Me rio de tan sólo pensar en las patéticas excusas que busqué para explicarlo todo. Como antes había dicho, en la autopista no había colas, y una buena cantidad de los alumnos de mi colegio usan la autopista como camino para llegar a clases. Y la gripe… pues… la más entupida de todas. Una gripe no haría que tantos estudiantes faltaran. Además, ni siquiera habían sido vistos sus síntomas.
Hablé con varios de mis compañeros de clases mientras esperábamos en el salón a la profesora de Castellano. Todos estaban tensos y algo asustados, como si presintieran que algo malo iba a suceder.
Todos querían decir lo que pensaban, pero no lo hicieron. Ahora entiendo que temían que si lo decían se volvería más real. Era más sencillo quedarse callado y observar a los demás desmoronarse antes de lo que los demás te vieran a ti ceder.

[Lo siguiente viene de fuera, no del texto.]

-- ==== Sys2Proof/Machine/Platform.lean ====
section
/-! DEFINITION. The platform (spec/23_platform.md): the control window (R457, R458), resets and starts (R459, R460), error counters
(R461), boot and attestation (R462 to R464), thermal regions (R466 to R469), host memory (R332). -/

namespace Sys2Proof.Machine

/-! Contexts and sequencers. -/

def canReset (c : Ctx) : Bool := c.st = .halted || c.st = .doubleFault

def coreCtxs (core : Nat) : List Nat := (upTo 4).map fun i => 4 * core + i

/-- The slice leaves verify layout with the last task of a verify launch that runs there (R312). -/
def State.leaveVerify (s : State) (core : Nat) : State :=
  if (coreCtxs core).any fun n => (s.ctxAt n).st != .free && ((((s.ctxAt n).task.bind s.findTask).map (·.ltag.isSome)).getD false) then s
  else if (s.coreAt core).verify then s.modCore core fun k => { k with verify := false } else s

/-- CTXRST (R459). -/
def State.ctxReset (s : State) (v : Word) : State :=
  let n := v.bits 0 11
  if n < numContexts then
    if canReset (s.ctxAt n) then
      ((s.forget n).modCtx n fun c =>
        { c with st := .free, frames := 0, held := [], pulled := [], steps := [], halts := [], passed := none, acc := [], pend := []
                 window := {}, notice := none, drain := .none, task := none, grp := none, stepover := none, vextBad := [], repOn := false, repNext := none, stopPoint := false
                 fullX := BitVec.allOnes 64, fullV := BitVec.allOnes 64 }).leaveVerify (coreOf n)
    else s
  else if n = 0x7F0 || n = 0x7F1 then
    let q := numContexts + (n - 0x7F0)
    if canReset (s.ctxAt q) then
      (s.forget q).modCtx q fun c =>
        { c with st := .halted, frames := 0, held := [], pulled := [], steps := [], halts := [], acc := [], window := {}, drain := .none
                 stepover := none, repOn := false, repNext := none }
    else s
  else s

/-- The control registers of a sequencer at its start (R460). -/
def seqCr (d : DieSt) : Vector Word 24 :=
  (((((Vector.replicate 24 0).set 0 0x21).set 1 d.seqtv).set 6 d.seqjid).set 8 (BitVec.allOnes 64)).set 0x14 d.seqpt

/-- SEQGO: a write of 1 starts a Halted sequencer (R460). -/
def State.seqStart (s : State) (die : Nat) (v : Word) : State :=
  let q := numContexts + die
  if die < 2 && v.getLsbD 0 && (s.ctxAt q).st = .halted then
    let d := s.die die
    (s.forget q).modCtx q fun c =>
      { c with st := .ready, drain := .none, pulled := [], steps := [], halts := [], passed := none, x := Vector.replicate 64 0
               fullX := BitVec.allOnes 64, k := Vector.replicate 16 {}, cr := seqCr d, crPend := [], loops := Vector.replicate 4 {}
               pend := [], acc := [], pc := d.seqpc, window := {}, stepover := none, satisfied := false, repOn := false
               repNext := none }
  else s

/-- SEQGO as it reads. -/
def State.seqRuns (s : State) (die : Nat) : Bool :=
  let c := s.ctxAt (numContexts + die)
  s.plat.booted && c.st != .halted && c.st != .doubleFault && c.st != .free

/-! Registers of the control window. -/

/-- Set some bits of a die register. -/
def State.dieReg (s : State) (d : Nat) (f : DieSt → DieSt) : State := s.modDie d f

/-- The 32-bit error counter i of a die; a write of zero clears it (R461). -/
def State.writeError (s : State) (d i : Nat) (v : Nat) : State :=
  if v % 2 ^ 32 = 0 then s.modDie d fun x => { x with errors := x.errors.set! i 0 } else s

/-- A write of SCHEDSLIP: a field written zero is cleared (R363). -/
def slipWrite (old v : Word) : Word :=
  (if v.bits 32 32 = 0 then old &&& 0xFFFFFFFF#64 else old) &&& (if v.bits 0 32 = 0 then 0xFFFFFFFF00000000#64 else BitVec.allOnes 64)

/-- A host write of an aligned 8-byte word of a die's register block; offsets of EFRING, SCHEDSLIP and CTXRST: log entry 10. -/
def State.writeDie (s : State) (d off : Nat) (v : Word) : State :=
  match off with
  | 0x000 => s.modDie d fun x => { x with efring := v &&& 0xF000FFFFFFFFFFC1#64 }
  | 0x008 => s.modDie d fun x => { x with slip := slipWrite x.slip v }
  | 0x010 => s.ctxReset v
  | 0x200 => s.modDie d fun x => { x with seqpc := v &&& 0x01FFFFFFFFFFFFFC#64 }
  | 0x208 => s.modDie d fun x => { x with seqpt := v &&& 0x0000FFFFFFFFF000#64 }
  | 0x210 => s.modDie d fun x => { x with seqtv := v &&& 0x01FFFFFFFFFFFFFC#64 }
  | 0x218 => s.modDie d fun x => { x with seqjid := v &&& 0xFFF#64 }
  | 0x220 => s.seqStart d v
  | _ => s

/-- A host write of an aligned 8-byte word of the fabric block (R389). -/
def State.writeFabric (s : State) (off : Nat) (v : Word) : State :=
  if off = 0 then s.writeFdev v
  else if off = 8 then s.writeFstep v
  else if off = 0x10 then s.writeFtmo v
  else if off = 0x18 then s.writeFjobt v
  else if 0x40 ≤ off && off < 0x80 then s.writeCounter ((off - 0x40) / 8) v
  else if 0x100 ≤ off && off < 0x180 then s.writeFport ((off - 0x100) / 8) v
  else s

/-- A host write of an aligned 8-byte word of the switch block (R399, R408, R348). -/
def State.writeSwitch (s : State) (off : Nat) (v : Word) : State :=
  let t := v &&& 0x0000FFFFFFFFF001#64
  match off with
  | 0x00 => s.modDie 0 fun x => { x with frameb := v &&& 0x0000FFFFFFFC0001#64 }
  | 0x08 => s.modDie 1 fun x => { x with frameb := v &&& 0x0000FFFFFFFC0001#64 }
  | 0x10 => { s with plat := { s.plat with jsavet := t } }
  | 0x18 => { s with plat := { s.plat with lgal := t } }
  | 0x20 => { s with plat := { s.plat with jctxt := t } }
  | _ => s

/-- A nonce word of the identity block starts or restarts a quote (R464). -/
def State.writeNonce (s : State) (i : Nat) (v : Word) : State :=
  let m : BitVec 256 := (BitVec.allOnes 64).setWidth 256 <<< (64 * i)
  { s with plat := { s.plat with nonce := (s.plat.nonce &&& ~~~m) ||| (v.setWidth 256 <<< (64 * i)), quoting := true, quoted := false } }

/-- Whether an offset lies among the 32-bit registers: error counters and route entries. -/
def is32 (off : Nat) : Bool :=
  (0x20100 ≤ off && off < 0x20120) || (0x30100 ≤ off && off < 0x30120) || (0x110000 ≤ off && off < 0x114000)

/-- A write of one 32-bit register. -/
def State.write32 (s : State) (off v : Nat) : State :=
  if 0x110000 ≤ off then s.writeRoute ((off - 0x110000) / 4) (BitVec.ofNat 32 v)
  else s.writeError (if 0x30000 ≤ off then 1 else 0) (off % 0x100 / 4) v

/-- A write of a control-window register at an aligned offset: 8 bytes, or the low 4 of the value for the 32-bit registers. Before the
boot is done, and after it has failed, only the identity block is served (R462). -/
def State.ctrlWrite (s : State) (off : Nat) (v : Word) : State :=
  if 0x80 ≤ off && off < 0xA0 then s.writeNonce ((off - 0x80) / 8) v
  else if !s.plat.booted then s
  else if is32 off then s.write32 off (v.bits 0 32)
  else if 0x20000 ≤ off && off < 0x30000 then s.writeDie 0 (off - 0x20000) v
  else if 0x30000 ≤ off && off < 0x40000 then s.writeDie 1 (off - 0x30000) v
  else if 0x100000 ≤ off && off < 0x110000 then s.writeFabric (off - 0x100000) v
  else if 0x120000 ≤ off && off < 0x121000 then s.writeSwitch (off - 0x120000) v
  else s

/-- 8 bytes of a list of bytes from an index. -/
def bytesAt (l : List Byte) (i : Nat) : Word := wordOfNat (natLE ((l.drop i).take 8))

/-- The seed of the device key (R463). -/
def deviceSeed : List Byte := (sha512 (Config.pufResponse ++ idString)).take 32
where
  /-- "FJARNIL-DR2-ID". -/
  idString : List Byte := [0x46, 0x4A, 0x41, 0x52, 0x4E, 0x49, 0x4C, 0x2D, 0x44, 0x52, 0x32, 0x2D, 0x49, 0x44]

/-- The public key of the package (R463). -/
def devicePublic : List Byte := edPublic deviceSeed

/-- The identity and boot block (R462 to R464); the offset of BOOTSTAT: log entry 10. -/
def State.readIdentity (s : State) (off : Nat) : Word :=
  if off = 0 then wordOfNat s.plat.bootstat
  else if 0x40 ≤ off && off < 0x60 then bytesAt devicePublic (off - 0x40)
  else if 0x80 ≤ off && off < 0xA0 then wordOfNat (s.plat.nonce.bits (8 * (off - 0x80)) 64)
  else if 0x100 ≤ off && off < 0x1E8 then bytesAt s.plat.quote (off - 0x100)
  else if off = 0x1F0 then wordOfNat (ofBoolNat s.plat.quoted) else 0

def State.readDie (s : State) (d off : Nat) : Word :=
  let x := s.die d
  if 0x100 ≤ off && off < 0x120 then
    let i := (off - 0x100) / 8 * 2
    wordOfNat ((x.errors[i]?.getD 0).toNat + (x.errors[i + 1]?.getD 0).toNat <<< 32)
  else match off with
    | 0x000 => x.efring
    | 0x008 => x.slip
    | 0x200 => x.seqpc
    | 0x208 => x.seqpt
    | 0x210 => x.seqtv
    | 0x218 => x.seqjid
    | 0x220 => wordOfNat (ofBoolNat (s.seqRuns d))
    | _ => 0

def State.readFabric (s : State) (off : Nat) : Word :=
  if off = 0 then s.fdev
  else if off = 8 then s.fstep
  else if off = 0x10 then wordOfNat s.fab.ftmo
  else if off = 0x18 then s.fab.fjobt
  else if 0x40 ≤ off && off < 0x80 then s.fab.counters[(off - 0x40) / 8]?.getD 0
  else if 0x100 ≤ off && off < 0x180 then (s.fab.port ((off - 0x100) / 8)).reg
  else 0

/-- THERMd (R469). -/
def State.readTherm (s : State) (d off : Nat) : Word := if off < 24 then s.therm[3 * d + off / 8]?.getD 0 else 0

/-- An aligned 8-byte word of the control window; an offset that maps nothing reads as zero (R457). -/
def State.ctrlRead (s : State) (off : Nat) : Word :=
  if off < 0x10000 then s.readIdentity off
  else if !s.plat.booted then 0
  else if off < 0x18000 then s.readTherm 0 (off - 0x10000)
  else if off < 0x20000 then s.readTherm 1 (off - 0x18000)
  else if off < 0x30000 then s.readDie 0 (off - 0x20000)
  else if off < 0x40000 then s.readDie 1 (off - 0x30000)
  else if 0x100000 ≤ off && off < 0x110000 then s.readFabric (off - 0x100000)
  else if 0x110000 ≤ off && off < 0x114000 then
    let d := (off - 0x110000) / 4
    wordOfNat ((s.routeTo d).toNat + (s.routeTo (d + 1)).toNat <<< 32)
  else match off with
    | 0x120000 => (s.die 0).frameb
    | 0x120008 => (s.die 1).frameb
    | 0x120010 => s.plat.jsavet
    | 0x120018 => s.plat.lgal
    | 0x120020 => s.plat.jctxt
    | _ => 0

/-- A write of some bytes of an aligned 8-byte word of the control window. -/
def State.ctrlMerge (s : State) (off : Nat) (en : BitVec 8) (v : Word) : State :=
  let w := applyEn (s.ctrlRead off) en v
  if is32 off then
    let s := if en.bits 0 4 != 0 then s.ctrlWrite off w else s
    if en.bits 4 4 != 0 then s.ctrlWrite (off + 4) (w >>> 32) else s
  else s.ctrlWrite off w

/-- The control window through the loopback: a program reaches no fabric register (R389), and writes the registers that the host may
write, those of the die and switch blocks (R458). -/
def State.loopRead (s : State) (off : Nat) : Word := if 0x100000 ≤ off && off < 0x120000 then 0 else s.ctrlRead off
def State.loopMerge (s : State) (off : Nat) (en : BitVec 8) (v : Word) : State :=
  if (0x20000 ≤ off && off < 0x40000) || (0x120000 ≤ off && off < 0x121000) then s.ctrlMerge off en v else s

/-- The loopback to the device's own control window in host memory (R458). -/
def loopBase : Nat := 2 ^ 47 + 0x7FFF00000000
def isLoop (pa : Nat) : Bool := loopBase ≤ pa && pa < 2 ^ 48

/-! Boot and attestation. -/

/-- Step 5 of R462: the registers that the configuration image sets. -/
def State.loadImage (s : State) : State :=
  let s := s.modDie 0 fun x => { x with efring := Config.imageRegister 0 &&& 0xF000FFFFFFFFFFC1#64
                                        frameb := Config.imageRegister 2 &&& 0x0000FFFFFFFC0001#64 }
  let s := s.modDie 1 fun x => { x with efring := Config.imageRegister 1 &&& 0xF000FFFFFFFFFFC1#64
                                        frameb := Config.imageRegister 3 &&& 0x0000FFFFFFFC0001#64 }
  let s := { s with fdev := Config.imageRegister 6 &&& 0x10FFF#64
                    plat := { s.plat with jsavet := Config.imageRegister 4 &&& 0x0000FFFFFFFFF001#64
                                          lgal := Config.imageRegister 5 &&& 0x0000FFFFFFFFF001#64
                                          sealk := Config.imageRegister 7 } }
  (upTo 16).foldl (fun s i => if Config.imagePorts.getLsbD i then s.enablePort i true else s) s

/-- The firmware image is signed by the vendor key that the fuses name, and the configuration image by the operator key (R462). -/
def firmwareTrusted : Bool :=
  sha512 Config.vendorKey = Config.vendorHash && edVerify Config.vendorKey (sha512 Config.firmwareImage) Config.firmwareSignature
def configTrusted : Bool := edVerify Config.operatorKey (sha512 Config.configImage) Config.configSignature

/-- POWER_ON: the boot sequence of R462, up to the first step that fails, or to its end; it runs once. The signatures are checked here;
`fail` is the code of a step that fails for another reason: the PUF, the reading of an image, the loading of the registers. -/
def State.powerOn (s : State) (fail : Nat) : State :=
  let halt := fun (s : State) (code : Nat) => { s with plat := { s.plat with bootstat := code } }
  if s.plat.booted || s.plat.bootstat != 0 then s
  else if fail = 1 then halt s 1
  else if fail = 2 || !firmwareTrusted then halt s 2
  else
    let s := { s with plat := { s.plat with m0 := BitVec.ofNat 512 (shaNat Config.firmwareImage) } }
    if fail = 3 || !configTrusted then halt s 3
    else
      let s := { s with plat := { s.plat with m1 := BitVec.ofNat 512 (shaNat Config.configImage) } }
      if fail = 4 then halt s 4
      else
        let s := (s.loadImage.modCtx numContexts fun c => { c with st := .halted }).modCtx (numContexts + 1) fun c => { c with st := .halted }
        { halt s 0xFF with plat := { (halt s 0xFF).plat with booted := true } }

/-- The signed message of a quote (R464). -/
def State.quoteMessage (s : State) : List Byte :=
  bytesLE s.plat.m0.toNat 64 ++ bytesLE s.plat.m1.toNat 64 ++ bytesLE s.plat.nonce.toNat 32 ++ bytesLE s.fdev.toNat 8

/-- QUOTE_COMPLETE. -/
def State.quoteDone (s : State) : State :=
  if s.plat.quoting then
    let q := s.quoteMessage ++ edSign deviceSeed s.quoteMessage
    { s with plat := { s.plat with quote := q, quoting := false, quoted := true } }
  else s

/-! Heat and power. -/

/-- DBLREF after a stack temperature, in sixteenths of a degree (R467). -/
def refreshAt (was : Bool) (t : Nat) : Bool := if 85 * 16 < t then true else if t < 83 * 16 then false else was

/-- ALLOW (R466). -/
def allowAt (t : Nat) (dbl : Bool) : Nat :=
  let a := min 255 ((95 * 16 - t) / 2)
  if dbl then a / 2 else a

/-- THERMAL_UPDATE of a region: its hottest array sensor and its stack, in sixteenths of a degree. -/
def State.thermalUpdate (s : State) (r temp stack : Nat) : State :=
  if 6 ≤ r then s
  else
    let t := max temp stack
    let dbl := refreshAt (s.dblref.getLsbD r) stack
    { s with dblref := if dbl then s.dblref ||| (1#6 <<< r) else s.dblref &&& ~~~(1#6 <<< r)
             therm := s.therm.set! r (wordOfNat (min t 0xFFFF + allowAt t dbl <<< 24 + ofBoolNat dbl <<< 32)) }

/-! The host. -/

/-- HOST_MEMORY_ACCESS: an aligned 8-byte word of the memory window is read or written at sys scope, in order; an offset that maps nothing
reads as zero (R332, R457). -/
def State.hostAccess (s : State) (off : Nat) (w : Option Word) : State :=
  let a := off / 8 * 8
  let ok := a < 2 ^ 47 && installed a 8
  match w with
  | some v => if ok then s.homeWrite (numContexts + 4) a 0xFF v else s
  | none => { s with plat := { s.plat with hostRead := if ok then memWord s.mem a else 0 } }

/-- The host changes a word of its own memory, of which the device sees the physical addresses from 2^47 on (R302). -/
def State.hostOwn (s : State) (off : Nat) (v : Word) : State :=
  let a := 2 ^ 47 + off / 8 * 8
  if installed a 8 && !isLoop a then s.homeWrite (numContexts + 4) a 0xFF v else s

/-- The host reads an aligned 8-byte word of the control window (R457). -/
def State.hostRegRead (s : State) (off : Nat) : State :=
  { s with plat := { s.plat with hostRead := s.ctrlRead (off / 8 * 8) } }

end Sys2Proof.Machine
end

El día marchó igual que siempre… de cierta forma, diría yo. Claro, no habíamos tenido Castellano porque la profesora no había venido.
De vez en cuando me cruzaba en los pasillos con los pocos profesores que habían venido. Si mal no estaba, como mucho habrían sido tres: Argelia, de Cátedra Bolivariana, Verdugo, de Educación física y Villahermosa, de Geografía de Venezuela. Las expresiones en sus rostros no me ayudaban a calmar mi preocupación, que iba creciendo a saltos por cada minuto que pasaba. Por suerte no me desmonoré antes que mis compañeros, quienes cedieron a la invisible presión.
Todos suministraron la información que tenían como un manantial de preocupación que poco a poco ahogó a muchos. El tono de voz subía gradualmente mientras los comentarios salían apresuradamente de los labios de las personas.
Algunos hablaron sobre policías y tanquetas apostadas en las calles como si esperaran que algo sucediera. Otros sobre ruidos lejanos de detonaciones de distintas partes de la ciudad. Varios hablaron de aviones que sobrevolaban el cielo a corta altura y de las violentas muertes de varios familiares y amigos. Algunos dijeron que los Estados Unidos nos atacaban, otro lo desmintió diciendo que en ese país sucedía lo mismo. Incluso uno fue tildado de idiota al decir que los muertos se levantaban y mataban a los vivos.
La idea parecía absurda… que equivocados estábamos.
Ahora que lo pienso, quizás él era el más cuerdo de todos nosotros. Tal vez por eso optó por la opción más sana de lanzarse desde el techo.
El profesor Camilo (nuestro maestro de Geografía), al vernos tan alterados, intentó tranquilizarnos.
Está de más decir que algunos ingenuos le creyeron, mientras que en los demás despertó la sospecha.
-Cálmense. Tengo buenas noticias. El Presidente ha transmitido por cadena nacional que la situación está bajo control y que la Guardia Nacional se ha encargado de restaurar el orden-hizo una pausa. Si la Guardia nacional había intervenido no había posibilidades de que los manifestantes hubieran salido vivos-. Los disturbios han sido manejados y los agresores encerrados. Nuestro Presidente nos protegerá de cualquiera daño. El Gobierno ha solucionado todo. No temáis.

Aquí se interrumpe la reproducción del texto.